▸ Dataset excerpts:
# # #

-- ==== Sys2Proof/Machine/RoundEvents.lean ====
section
/-! DEFINITION. ROUND_END and the rows of the table that name what a round end comes to (R3, R26, R30, R33, R35, R36,
R56 to R60; logs 2 and 3). -/

namespace Sys2Proof.Machine

/-- ROUND_END. -/
def execRoundEnd (dt : Elapsed) (s : State) : Host.Outcome State Fault Refusal := .next (s.elapse dt).roundEndIf

/-- PEER_ADMITTED. -/
def execPeerAdmitted (dt : Elapsed) (slot : Fin 32) (s : State) : Host.Outcome State Fault Refusal :=
  .next ((s.elapse dt).roundEndTo fun _ t => t.admits slot)

/-- PEER_EXCLUDED. -/
def execPeerExcluded (dt : Elapsed) (slot : Fin 32) (s : State) : Host.Outcome State Fault Refusal :=
  .next ((s.elapse dt).roundEndTo fun _ t => t.excludes slot)

/-- PEER_DEMOTED. -/
def execPeerDemoted (dt : Elapsed) (slot : Fin 32) (s : State) : Host.Outcome State Fault Refusal :=
  .next ((s.elapse dt).roundEndTo fun _ t => t.demotes slot)

/-- PEER_LOST. -/
def execPeerLost (dt : Elapsed) (slot : Fin 32) (s : State) : Host.Outcome State Fault Refusal :=
  .next ((s.elapse dt).roundEndTo fun _ t => t.loses slot)

/-- DELAY_ESTIMATE_EXPIRED. -/
def execDelayEstimateExpired (dt : Elapsed) (slot : Fin 32) (s : State) : Host.Outcome State Fault Refusal :=
  .next ((s.elapse dt).roundEndTo fun _ t => t.expires slot)

/-- FOUNDING_TIMEOUT. -/
def execFoundingTimeout (dt : Elapsed) (s : State) : Host.Outcome State Fault Refusal :=
  .next ((s.elapse dt).roundEndTo fun index t => t.foundingTimesOut index)

/-- JOINING_SILENCE_TIMEOUT. -/
def execJoiningSilenceTimeout (dt : Elapsed) (s : State) : Host.Outcome State Fault Refusal :=
  .next ((s.elapse dt).roundEndTo fun index t => t.joiningTimesOut index)

/-- LISTEN_TIMER_EXPIRY. -/
def execListenTimerExpiry (dt : Elapsed) (s : State) : Host.Outcome State Fault Refusal :=
  .next ((s.elapse dt).roundEndTo fun _ t => t.listenExpires)

/-- QUORUM. -/
def execQuorum (dt : Elapsed) (s : State) : Host.Outcome State Fault Refusal :=
  .next ((s.elapse dt).roundEndTo fun index t => t.losesQuorum index)

/-- DISAGREE. -/
def execDisagree (dt : Elapsed) (s : State) : Host.Outcome State Fault Refusal :=
  .next ((s.elapse dt).roundEndTo fun index t => t.disagrees index)

/-- SETTLED. -/
def execSettled (dt : Elapsed) (s : State) : Host.Outcome State Fault Refusal :=
  .next ((s.elapse dt).roundEndTo fun index t => t.settles index)

end Sys2Proof.Machine
end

# # #

▸ Task objective: Quote, without any change, each line from the one that contains "def execListenTimerExpiry (dt" through the end of the material.

▸ Answer to the exercise:
def execListenTimerExpiry (dt : Elapsed) (s : State) : Host.Outcome State Fault Refusal :=
  .next ((s.elapse dt).roundEndTo fun _ t => t.listenExpires)

/-- QUORUM. -/
def execQuorum (dt : Elapsed) (s : State) : Host.Outcome State Fault Refusal :=
  .next ((s.elapse dt).roundEndTo fun index t => t.losesQuorum index)

/-- DISAGREE. -/
def execDisagree (dt : Elapsed) (s : State) : Host.Outcome State Fault Refusal :=
  .next ((s.elapse dt).roundEndTo fun index t => t.disagrees index)

/-- SETTLED. -/
def execSettled (dt : Elapsed) (s : State) : Host.Outcome State Fault Refusal :=
  .next ((s.elapse dt).roundEndTo fun index t => t.settles index)

end Sys2Proof.Machine
end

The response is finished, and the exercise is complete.